The interface to add an MCP server
Remote MCP Servers are not managed by Dust, which means that you can use any MCP Server available on the internet. Plenty of MCP providers exists out there and are usable out of the box with Dust.
Some providers handle authentication themselves, by authenticating the server with one account. This means that using them in Dust will do all the calls with the account authenticated to the server. One way to circumvent it is to create one server per person, and to add them to some restricted spaces. This way, the authentication for a person will only be usable inside their own restricted space.
You can also create a MCP Server yourself and plug it directly into Dust.
On the click of the Add MCP Server button, you'll only have to enter your server's URL, and after a quick synchronization, your server will be created and ready to be added, as a toolset, to your agents.
Customize your Remote MCP Server.
Servers are customizable. You can change their name, and their description. Those are not exposed to the model and are only for UI/UX purposes, to help member of your workspaces distinguish the toolsets they have access to.
MCP Servers can give a lot of different capabilities to your agents, and we feel like your users needs to realize what is happening under the hood. That's why we implemented a "Stake" level for every tool, of each toolset. Two levels exists :
- The "High" stake, meaning that the tool may update data or send information. This is the default stake.
- The "Low" stake, meaning that the tool will only retrieve data or generate content.

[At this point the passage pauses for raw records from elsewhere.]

-- ==== Sys2Proof/Laws/Footprints.lean ====
section
/-! SUPPORT. Footprints: for each shared operation, the pieces of the state it may touch. -/

namespace Sys2Proof.Machine

namespace Touches

theorem refl (ks : List Piece) (s : State) : Touches ks s s := by
  intro k _; cases k <;> first | rfl | exact fun _ => rfl

theorem trans {ks : List Piece} {s t u : State} (h : Touches ks s t) (g : Touches ks t u) :
    Touches ks s u := by
  intro k hk
  have a := h k hk
  have b := g k hk
  cases k with
  | links =>
    intro q
    have hb := congrArg (fun x : PortState => { x with notices := (s.port q).notices }) (b q)
    exact hb.trans (a q)
  | notices => exact fun q => (b q).trans (a q)
  | _ => exact Eq.trans b a

theorem mono {ks ls : List Piece} {s t : State} (h : Touches ks s t)
    (sub : (ks.all fun k => ls.contains k) = true) : Touches ls s t := by
  intro k hk
  refine h k fun hin => hk ?_
  simpa using List.all_eq_true.mp sub k hin

theorem foldl {α : Type} {ks : List Piece} {f : State → α → State}
    (h : ∀ s x, Touches ks s (f s x)) (xs : List α) (s : State) :
    Touches ks s (xs.foldl f s) := by
  induction xs generalizing s with
  | nil => exact refl ks s
  | cons x xs ih => exact (h s x).trans (ih _)

theorem ite {ks : List Piece} {s t u : State} {c : Prop} [Decidable c] (h : Touches ks s t)
    (g : Touches ks s u) : Touches ks s (if c then t else u) := by
  split
  · exact h
  · exact g

end Touches

/-! ## Ports and slots -/

theorem port_setPort_same (s : State) (p : Port) (x : PortState) : (s.setPort p x).port p = x := by
  cases p <;> rfl

theorem port_setPort_other (s : State) {p q : Port} (x : PortState) (h : q ≠ p) :
    (s.setPort p x).port q = s.port q := by
  cases p <;> cases q <;> first | rfl | exact absurd rfl h

theorem setPort_touches (s : State) (p : Port) (x : PortState) :
    Touches [.links, .notices] s (s.setPort p x) := by
  intro k hk; cases k <;> first | rfl | exact absurd (by decide) hk

/-- A port keeps its notices: only links are touched. -/
theorem setPort_links (s : State) (p : Port) (x : PortState)
    (h : x.notices = (s.port p).notices) : Touches [.links] s (s.setPort p x) := by
  intro k hk
  cases k with
  | links => exact absurd (by decide) hk
  | notices =>
    intro q
    by_cases hq : q = p
    · rw [hq, port_setPort_same, h]
    · rw [port_setPort_other s x hq]
  | _ => rfl

/-- A port keeps all but its notices. -/
theorem setPort_notices (s : State) (p : Port) (x : PortState)
    (h : { x with notices := (s.port p).notices } = s.port p) :
    Touches [.notices] s (s.setPort p x) := by
  intro k hk
  cases k with
  | notices => exact absurd (by decide) hk
  | links =>
    intro q
    by_cases hq : q = p
    · subst hq; rw [port_setPort_same, h]
    · rw [port_setPort_other s x hq]
  | _ => rfl

theorem raise_touches (s : State) (ps : List Port) (n : Notice) :
    Touches [.notices] s (s.raise ps n) :=
  Touches.foldl (fun t p => setPort_notices t p ((t.port p).raise n) rfl) _ _

theorem accept_touches (s : State) (p : Port) (f : Frame) : Touches [.links] s (s.accept p f) := by
  refine setPort_links _ _ _ ?_
  unfold PortState.accept
  split <;> rfl

theorem reply_touches (s : State) (p : Port) (c : Byte) (r : ResultCode) (d : List Byte) :
    Touches [.links] s (s.reply p c r d) := setPort_links _ _ _ rfl

theorem setSlot_touches (s : State) (i : Fin 4) (x : Slot) :
    Touches [.slots] s (s.setSlot i x) := by
  intro k hk; cases k <;> first | rfl | exact fun _ => rfl | exact absurd (by decide) hk

theorem scrubSlot_touches (s : State) (i : Fin 4) : Touches [.slots] s (s.scrubSlot i) :=
  setSlot_touches _ _ _

theorem faultSlot_touches (s : State) (i : Fin 4) (r : FaultReason) (x : Option Nat) :
    Touches [.slots, .notices] s (s.faultSlot i r x) :=
  ((setSlot_touches _ _ _).mono rfl).trans ((raise_touches _ _ _).mono rfl)

/-! ## Glyph Cache -/

theorem cache_touches (s : State) (c : Cache) : Touches [.cache] s { s with cache := c } := by
  intro k hk; cases k <;> first | rfl | exact fun _ => rfl | exact absurd (by decide) hk

theorem pin_touches (s : State) (ks : List Code) : Touches [.cache] s (s.pin ks) :=
  cache_touches _ _

theorem unpin_touches (s : State) (ks : List Code) : Touches [.cache] s (s.unpin ks) :=
  cache_touches _ _

theorem prefetch_touches (s : State) (ks : List Code) : Touches [.cache] s (s.prefetch ks) :=
  cache_touches _ _

/-! ## Line Scheduler -/

theorem mapLines_touches (s : State) (f : LineScheduler → LineScheduler) :
    Touches [.lines] s (s.mapLines f) := by
  intro k hk; cases k <;> first | rfl | exact fun _ => rfl | exact absurd (by decide) hk

theorem mapLines_touches' (s : State) (f : LineScheduler → LineScheduler) :
    Touches [.lines, .cache] s (s.mapLines f) := (mapLines_touches s f).mono rfl

theorem enterLine_touches (s : State) (x : PendingLine) (row : Nat) :
    Touches [.lines, .cache] s (s.enterLine x row) :=
  (mapLines_touches' _ _).trans ((pin_touches _ _).mono rfl)

theorem dropLines_touches (s : State) (p : WindowLine → Bool) :
    Touches [.lines, .cache] s (s.dropLines p) :=
  (mapLines_touches' _ _).trans ((unpin_touches _ _).mono rfl)

theorem startScroll_touches (s : State) (x : Option PendingLine) :
    Touches [.lines, .cache] s (s.startScroll x) := by
  unfold State.startScroll
  cases x with
  | none => exact mapLines_touches' _ _
  | some x => exact (mapLines_touches' _ _).trans (enterLine_touches _ _ _)

theorem placeStep_touches {s t : State} (h : s.placeStep = some t) :
    Touches [.lines, .cache] s t := by
  unfold State.placeStep at h
  split at h
  · cases h
  · split at h
    · cases h
    · simp only at h
      split at h
      · split at h
        · cases h; exact (mapLines_touches' _ _).trans (enterLine_touches _ _ _)
        · split at h
          · split at h
            · cases h; exact (mapLines_touches' _ _).trans (startScroll_touches _ _)
            · cases h
          · cases h
      · split at h
        · cases h; exact (mapLines_touches' _ _).trans (enterLine_touches _ _ _)
        · split at h
          · cases h
            exact ((mapLines_touches' _ _).trans (dropLines_touches _ _)).trans
              (enterLine_touches _ _ _)
          · cases h

theorem lingerStep_touches {s t : State} (h : s.lingerStep = some t) :
    Touches [.lines, .cache] s t := by
  unfold State.lingerStep at h
  split at h
  · split at h
    · split at h
      · cases h; exact startScroll_touches _ _
      · cases h
    · cases h
  · cases h

theorem completeStep_touches {s t : State} (h : s.completeStep = some t) :
    Touches [.lines, .cache] s t := by
  unfold State.completeStep at h
  split at h
  · cases h
  · split at h
    · cases h; exact (dropLines_touches _ _).trans (mapLines_touches' _ _)
    · cases h

theorem settleLines_touches (n : Nat) (s : State) :
    Touches [.lines, .cache] s (settleLines n s) := by
  induction n generalizing s with
  | zero => exact Touches.refl _ _
  | succ n ih =>
    unfold settleLines
    split
    · next t h => exact (completeStep_touches h).trans (ih t)
    · split
      · next t h => exact (placeStep_touches h).trans (ih t)
      · split
        · next t h => exact (lingerStep_touches h).trans (ih t)
        · exact Touches.refl _ _

theorem settle_touches (s : State) : Touches [.lines, .cache] s s.settle :=
  settleLines_touches _ _

theorem emptyWindow_touches (s : State) : Touches [.lines, .cache] s s.emptyWindow :=
  (dropLines_touches _ _).trans (mapLines_touches' _ _)

theorem lineEvent_touches (s : State) (x : Line) (n : Nat) (e : LineEvent) :
    Touches [.lines, .cache] s (s.lineEvent x n e) := by
  unfold State.lineEvent
  cases e with
  | done => exact mapLines_touches' _ _
  | start => exact mapLines_touches' _ _
  | leave =>
    simp only
    split
    · exact (mapLines_touches' _ _).trans (mapLines_touches' _ _)
    · exact (mapLines_touches' _ _).trans (dropLines_touches _ _)
  | post =>
    simp only
    split
    · exact Touches.refl _ _
    · exact mapLines_touches' _ _
  | prefetch => exact (prefetch_touches _ _).mono rfl

theorem video_touches (s : State) (v : Compositor) : Touches [.video] s { s with video := v } := by
  intro k hk; cases k <;> first | rfl | exact fun _ => rfl | exact absurd (by decide) hk

theorem countPostLate_touches (s : State) (n : Nat) : Touches [.video] s (s.countPostLate n) := by
  unfold State.countPostLate
  exact Touches.ite (video_touches _ _) (Touches.refl _ _)

theorem takeLineEvent_touches (s : State) (e : LineEvent) (x : Line × Nat) :
    Touches [.lines, .cache, .video] s (s.takeLineEvent e x) := by
  have h : Touches [.lines, .cache, .video] s (s.lineEvent x.1 x.2 e).settle :=
    ((lineEvent_touches _ _ _ _).trans (settle_touches _)).mono rfl
  unfold State.takeLineEvent
  exact Touches.ite (h.trans ((countPostLate_touches _ _).mono rfl)) h

theorem lineEventsAt_touches (s : State) (n : Nat) :
    Touches [.lines, .cache, .video] s (s.lineEventsAt n) := by
  unfold State.lineEventsAt
  exact Touches.ite (Touches.refl _ _)
    (Touches.foldl (fun _ _ => Touches.foldl (fun _ _ => takeLineEvent_touches _ _ _) _ _) _ _)

theorem requestRebuild_touches (s : State) : Touches [.lines, .cache] s s.requestRebuild :=
  (dropLines_touches _ _).trans (mapLines_touches' _ _)

theorem rebuildFrom_touches (s : State) (ls : List (Line × Nat)) :
    Touches [.lines, .cache] s (s.rebuildFrom ls) :=
  ((((unpin_touches _ _).mono rfl).trans (mapLines_touches' _ _)).trans
    ((pin_touches _ _).mono rfl)).trans
    (Touches.foldl (fun _ _ => (prefetch_touches _ _).mono rfl) _ _)

theorem makeRebuild_touches (s : State) : Touches [.lines, .cache] s s.makeRebuild := by
  unfold State.makeRebuild
  split
  · split
    · exact mapLines_touches' _ _
    · exact rebuildFrom_touches _ _
  · exact Touches.refl _ _

theorem countScroll_touches (s : State) : Touches [.lines, .cache] s s.countScroll := by
  unfold State.countScroll
  split
  · exact Touches.refl _ _
  · exact (mapLines_touches' _ _).trans (settle_touches _)

theorem hintTitle_touches (s : State) : Touches [.lines, .cache] s s.hintTitle := by
  unfold State.hintTitle
  refine Touches.ite (Touches.refl _ _) ?_
  split
  · exact mapLines_touches' _ _
  · exact (mapLines_touches' _ _).trans ((prefetch_touches _ _).mono rfl)

theorem retitle_touches (s : State) : Touches [.lines, .cache] s s.retitle := by
  unfold State.retitle
  simp only
  refine Touches.trans (Touches.ite (Touches.refl _ _) ?_) (hintTitle_touches _)
  exact ((mapLines_touches' _ _).trans ((pin_touches _ _).mono rfl)).trans
    ((unpin_touches _ _).mono rfl)

theorem startScoreShow_touches (s : State) (h : Option Nat) :
    Touches [.lines, .cache] s (s.startScoreShow h) := by
  unfold State.startScoreShow
  split
  · exact Touches.refl _ _
  · split
    · exact Touches.refl _ _
    · exact (mapLines_touches' _ _).trans ((pin_touches _ _).mono rfl)

theorem endScoreShow_touches (s : State) : Touches [.lines, .cache] s s.endScoreShow := by
  unfold State.endScoreShow
  split
  · exact Touches.refl _ _
  · exact (mapLines_touches' _ _).trans ((unpin_touches _ _).mono rfl)

theorem relayout_touches (s : State) (f : LineScheduler → LineScheduler) :
    Touches [.lines, .cache] s (s.relayout f) := by
  unfold State.relayout
  simp only
  exact ((mapLines_touches' _ _).trans
    (Touches.ite (Touches.refl _ _) (requestRebuild_touches _))).trans (retitle_touches _)

theorem countLate_touches (s : State) (k : Code) :
    Touches [.lines, .cache, .video] s (s.countLate k) := by
  unfold State.countLate
  split
  · exact Touches.refl _ _
  · simp only
    split
    · intro k hk; cases k <;> first | rfl | exact fun _ => rfl | exact absurd (by decide) hk
    · exact Touches.refl _ _

theorem countClipped_touches (s : State) (x : WindowLine) :
    Touches [.lines, .cache, .video] s (s.countClipped x) := by
  unfold State.countClipped
  split
  · exact ((mapLines_touches _ _).mono rfl).trans ((video_touches _ _).mono rfl)
  · exact Touches.refl _ _

theorem countDrawn_touches (s : State) (f : OutputFrame) :
    Touches [.lines, .cache, .video] s (s.countDrawn f) := by
  have h := Touches.foldl (fun s (g : GlyphBox) => countLate_touches s g.code) (s.drawnGlyphs f) s
  exact Touches.ite (h.trans (Touches.foldl countClipped_touches _ _)) h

A list of tools, with drop-downs to select the stake of each action
A High stake action will always trigger a validation pop-up when the tool is used. The user will need to acknowledge the use of the tool by the agent. A Low stake action can be silenced by the user at their own will. Once they silence the tool, they won't see the validation pop-ups anymore, and the action will execute automatically.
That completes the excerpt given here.